§ **TRY IT**:
The response must contain every line from the records below that has "handbackPowered".

[Recorded data]
^^^^^^^^^^^^^^^^
theorem handbackDone_writes {m : Nat} (hm : 34601369263 &&& m = 34601369263) {a1 : _} : (handbackDone a1).Writes m := by
  have c0 := @armSlot_writes m (within_mask hm rfl)
  have c1 := @bump_writes m (within_mask hm rfl)
  have c2 := @enterRole_writes m (within_mask hm rfl)
  have c3 := @freeTile_writes m (within_mask hm rfl)
  have c4 := @modMmu_writes m (within_mask hm rfl)
  have c5 := @modShore_writes m (within_mask hm rfl)
  have c6 := @modTile_writes m (within_mask hm rfl)
  have c7 := @put_writes m (within_mask hm rfl)
  have c8 := @raise_writes m (within_mask hm rfl)
  have c9 := @releaseLocal_writes m (within_mask hm rfl)
  have c10 := @setSlot_writes m (within_mask hm rfl)
  have c11 := @slotAdmitted_writes m (within_mask hm rfl)
  have c12 := @zeroJobWindow_writes m (within_mask hm rfl)
  unfold handbackDone
  repeat' first
    | with_reducible first | exact writes_done | exact writes_nil | refine writes_cons ?_ ?_ | refine writes_seq ?_ ?_ | refine writes_look fun _ => ?_ | refine writes_when ?_ | refine writes_each fun _ => ?_ | refine writes_ite ?_ ?_ | exact c0 | exact c1 | exact c2 | exact c3 | exact c4 | exact c5 | exact c6 | exact c7 | exact c8 | exact c9 | exact c10 | exact c11 | exact c12 | refine writes_act (bit_mask hm ?_)
    | ((with_reducible show Nat.testBit _ (Eff.num _) = true); simp only [Eff.num]; rfl) | split | dsimp only

theorem handbackFails_writes {m : Nat} (hm : 51782549033 &&& m = 51782549033) : (handbackFails).Writes m := by
  have c0 := @admitShored_writes m (within_mask hm rfl)
  have c1 := @checkRewound_writes m (within_mask hm rfl)
  have c2 := @driveReset_writes m (within_mask hm rfl)
  have c3 := @modPort_writes m (within_mask hm rfl)
  have c4 := @modShore_writes m (within_mask hm rfl)
  have c5 := @modTile_writes m (within_mask hm rfl)
  have c6 := @oReq_writes m (within_mask hm rfl)
  have c7 := @put_writes m (within_mask hm rfl)
  have c8 := @raise_writes m (within_mask hm rfl)
  have c9 := @setSlot_writes m (within_mask hm rfl)
  have c10 := @xcnMove_writes m (within_mask hm rfl)
  unfold handbackFails
  repeat' first
    | with_reducible first | exact writes_done | exact writes_nil | refine writes_cons ?_ ?_ | refine writes_seq ?_ ?_ | refine writes_look fun _ => ?_ | refine writes_when ?_ | refine writes_each fun _ => ?_ | refine writes_ite ?_ ?_ | exact c0 | exact c1 | exact c2 | exact c3 | exact c4 | exact c5 | exact c6 | exact c7 | exact c8 | exact c9 | exact c10 | refine writes_act (bit_mask hm ?_)
    | ((with_reducible show Nat.testBit _ (Eff.num _) = true); simp only [Eff.num]; rfl) | split | dsimp only

theorem setHandback_writes {m : Nat} (hm : 67108864 &&& m = 67108864) {a1 : _} : (setHandback a1).Writes m := by
  have c0 := @modShore_writes m (within_mask hm rfl)
  unfold setHandback
  repeat' first
    | with_reducible first | exact writes_done | exact writes_nil | refine writes_cons ?_ ?_ | refine writes_seq ?_ ?_ | refine writes_look fun _ => ?_ | refine writes_when ?_ | refine writes_each fun _ => ?_ | refine writes_ite ?_ ?_ | exact c0 | refine writes_act (bit_mask hm ?_)
    | ((with_reducible show Nat.testBit _ (Eff.num _) = true); simp only [Eff.num]; rfl) | split | dsimp only

theorem handbackPass_writes {m : Nat} (hm : 34602286767 &&& m = 34602286767) {a1 : _} : (handbackPass a1).Writes m := by
  have c0 := @copyLocal_writes m (within_mask hm rfl)
  have c1 := @put_writes m (within_mask hm rfl)
  have c2 := @setHandback_writes m (within_mask hm rfl)
  unfold handbackPass
  repeat' first
    | with_reducible first | exact writes_done | exact writes_nil | refine writes_cons ?_ ?_ | refine writes_seq ?_ ?_ | refine writes_look fun _ => ?_ | refine writes_when ?_ | refine writes_each fun _ => ?_ | refine writes_ite ?_ ?_ | exact c0 | exact c1 | exact c2 | refine writes_act (bit_mask hm ?_)
    | ((with_reducible show Nat.testBit _ (Eff.num _) = true); simp only [Eff.num]; rfl) | split | dsimp only

theorem handbackPowered_writes {m : Nat} (hm : 34433167873 &&& m = 34433167873) {a1 : _} : (handbackPowered a1).Writes m := by
  have c0 := @driveReset_writes m (within_mask hm rfl)
  have c1 := @modPort_writes m (within_mask hm rfl)
  have c2 := @setHandback_writes m (within_mask hm rfl)
  have c3 := @setPort_writes m (within_mask hm rfl)
  unfold handbackPowered
  repeat' first
    | with_reducible first | exact writes_done | exact writes_nil | refine writes_cons ?_ ?_ | refine writes_seq ?_ ?_ | refine writes_look fun _ => ?_ | refine writes_when ?_ | refine writes_each fun _ => ?_ | refine writes_ite ?_ ?_ | exact c0 | exact c1 | exact c2 | exact c3 | refine writes_act (bit_mask hm ?_)
    | ((with_reducible show Nat.testBit _ (Eff.num _) = true); simp only [Eff.num]; rfl) | split | dsimp only

theorem loadShards_writes {m : Nat} (hm : 34359789056 &&& m = 34359789056) {a1 : _} {a2 : _} {a3 : _} : (loadShards a1 a2 a3).Writes m := by
  have c0 := @loadBytes_writes m (within_mask hm rfl)
  unfold loadShards
  repeat' first
    | with_reducible first | exact writes_done | exact writes_nil | refine writes_cons ?_ ?_ | refine writes_seq ?_ ?_ | refine writes_look fun _ => ?_ | refine writes_when ?_ | refine writes_each fun _ => ?_ | refine writes_ite ?_ ?_ | exact c0 | refine writes_act (bit_mask hm ?_)
    | ((with_reducible show Nat.testBit _ (Eff.num _) = true); simp only [Eff.num]; rfl) | split | dsimp only

theorem loadHandback_writes {m : Nat} (hm : 51782549033 &&& m = 51782549033) {a1 : _} {a2 : _} : (loadHandback a1 a2).Writes m := by
  have c0 := @checkShard_writes m (within_mask hm rfl)
  have c1 := @commitNote_writes m (within_mask hm rfl)
  have c2 := @fetchShard_writes m (within_mask hm rfl)
  have c3 := @handbackFails_writes m (within_mask hm rfl)
  have c4 := @loadShards_writes m (within_mask hm rfl)
  have c5 := @modShore_writes m (within_mask hm rfl)
  have c6 := @sendContextRegs_writes m (within_mask hm rfl)
  have c7 := @sendCounters_writes m (within_mask hm rfl)
  unfold loadHandback
  repeat' first
    | with_reducible first | exact writes_done | exact writes_nil | refine writes_cons ?_ ?_ | refine writes_seq ?_ ?_ | refine writes_look fun _ => ?_ | refine writes_when ?_ | refine writes_each fun _ => ?_ | refine writes_ite ?_ ?_ | exact c0 | exact c1 | exact c2 | exact c3 | exact c4 | exact c5 | exact c6 | exact c7 | refine writes_act (bit_mask hm ?_)
    | ((with_reducible show Nat.testBit _ (Eff.num _) = true); simp only [Eff.num]; rfl) | split | dsimp only

theorem handbackTrained_writes {m : Nat} (hm : 51782811311 &&& m = 51782811311) {a1 : _} : (handbackTrained a1).Writes m := by
  have c0 := @copyLocal_writes m (within_mask hm rfl)
  have c1 := @loadHandback_writes m (within_mask hm rfl)
  have c2 := @oReq_writes m (within_mask hm rfl)
  have c3 := @sendRegions_writes m (within_mask hm rfl)
  have c4 := @setHandback_writes m (within_mask hm rfl)
  have c5 := @shoreNotice_writes m (within_mask hm rfl)
  unfold handbackTrained
  repeat' first
    | with_reducible first | exact writes_done | exact writes_nil | refine writes_cons ?_ ?_ | refine writes_seq ?_ ?_ | refine writes_look fun _ => ?_ | refine writes_when ?_ | refine writes_each fun _ => ?_ | refine writes_ite ?_ ?_ | exact c0 | exact c1 | exact c2 | exact c3 | exact c4 | exact c5 | refine writes_act (bit_mask hm ?_)
    | ((with_reducible show Nat.testBit _ (Eff.num _) = true); simp only [Eff.num]; rfl) | split | dsimp only

theorem loadCover_writes {m : Nat} (hm : 34561115648 &&& m = 34561115648) : (loadCover).Writes m := by
  have c0 := @commitNote_writes m (within_mask hm rfl)
  have c1 := @loadShards_writes m (within_mask hm rfl)
  have c2 := @modShore_writes m (within_mask hm rfl)
  have c3 := @oReq_writes m (within_mask hm rfl)
  have c4 := @sendRegions_writes m (within_mask hm rfl)
  have c5 := @sendSchedule_writes m (within_mask hm rfl)
  have c6 := @setRStep_writes m (within_mask hm rfl)
  unfold loadCover
  repeat' first
    | with_reducible first | exact writes_done | exact writes_nil | refine writes_cons ?_ ?_ | refine writes_seq ?_ ?_ | refine writes_look fun _ => ?_ | refine writes_when ?_ | refine writes_each fun _ => ?_ | refine writes_ite ?_ ?_ | exact c0 | exact c1 | exact c2 | exact c3 | exact c4 | exact c5 | exact c6 | refine writes_act (bit_mask hm ?_)
    | ((with_reducible show Nat.testBit _ (Eff.num _) = true); simp only [Eff.num]; rfl) | split | dsimp only

theorem shoringFails_writes {m : Nat} (hm : 34461900463 &&& m = 34461900463) : (shoringFails).Writes m := by
  have c0 := @endTransit_writes m (within_mask hm rfl)
  have c1 := @positionLost_writes m (within_mask hm rfl)
  unfold shoringFails
  repeat' first
    | with_reducible first | exact writes_done | exact writes_nil | refine writes_cons ?_ ?_ | refine writes_seq ?_ ?_ | refine writes_look fun _ => ?_ | refine writes_when ?_ | refine writes_each fun _ => ?_ | refine writes_ite ?_ ?_ | exact c0 | exact c1 | refine writes_act (bit_mask hm ?_)
    | ((with_reducible show Nat.testBit _ (Eff.num _) = true); simp only [Eff.num]; rfl) | split | dsimp only

theorem loadKernels_writes {m : Nat} (hm : 34461900463 &&& m = 34461900463) {a1 : _} {a2 : _} : (loadKernels a1 a2).Writes m := by
  have c0 := @freeTile_writes m (within_mask hm rfl)
  have c1 := @loadTile_writes m (within_mask hm rfl)
  have c2 := @modMmu_writes m (within_mask hm rfl)
  have c3 := @modShore_writes m (within_mask hm rfl)
  have c4 := @modTile_writes m (within_mask hm rfl)
  have c5 := @shoringFails_writes m (within_mask hm rfl)
  unfold loadKernels
  repeat' first
    | with_reducible first | exact writes_done | exact writes_nil | refine writes_cons ?_ ?_ | refine writes_seq ?_ ?_ | refine writes_look fun _ => ?_ | refine writes_when ?_ | refine writes_each fun _ => ?_ | refine writes_ite ?_ ?_ | exact c0 | exact c1 | exact c2 | exact c3 | exact c4 | exact c5 | refine writes_act (bit_mask hm ?_)
    | ((with_reducible show Nat.testBit _ (Eff.num _) = true); simp only [Eff.num]; rfl) | split | dsimp only

theorem moveFailed_writes {m : Nat} (hm : 51782811311 &&& m = 51782811311) {a1 : _} {a2 : _} : (moveFailed a1 a2).Writes m := by
  have c0 := @handbackFails_writes m (within_mask hm rfl)
  have c1 := @modShore_writes m (within_mask hm rfl)
  have c2 := @shoringFails_writes m (within_mask hm rfl)
  have c3 := @xcnMove_writes m (within_mask hm rfl)
  unfold moveFailed
  repeat' first
    | with_reducible first | exact writes_done | exact writes_nil | refine writes_cons ?_ ?_ | refine writes_seq ?_ ?_ | refine writes_look fun _ => ?_ | refine writes_when ?_ | refine writes_each fun _ => ?_ | refine writes_ite ?_ ?_ | exact c0 | exact c1 | exact c2 | exact c3 | refine writes_act (bit_mask hm ?_)
    | ((with_reducible show Nat.testBit _ (Eff.num _) = true); simp only [Eff.num]; rfl) | split | dsimp only

theorem moveSettled_writes {m : Nat} (hm : 34561117696 &&& m = 34561117696) {a1 : _} {a2 : _} : (moveSettled a1 a2).Writes m := by
  have c0 := @admitSlot_writes m (within_mask hm rfl)
  have c1 := @checkRewound_writes m (within_mask hm rfl)
  have c2 := @modShore_writes m (within_mask hm rfl)
  unfold moveSettled
  repeat' first
    | with_reducible first | exact writes_done | exact writes_nil | refine writes_cons ?_ ?_ | refine writes_seq ?_ ?_ | refine writes_look fun _ => ?_ | refine writes_when ?_ | refine writes_each fun _ => ?_ | refine writes_ite ?_ ?_ | exact c0 | exact c1 | exact c2 | refine writes_act (bit_mask hm ?_)
    | ((with_reducible show Nat.testBit _ (Eff.num _) = true); simp only [Eff.num]; rfl) | split | dsimp only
^^^^^^^^^^^^^^^^
§ **EXERCISE OUTPUT**:
theorem handbackPowered_writes {m : Nat} (hm : 34433167873 &&& m = 34433167873) {a1 : _} : (handbackPowered a1).Writes m := by
  unfold handbackPowered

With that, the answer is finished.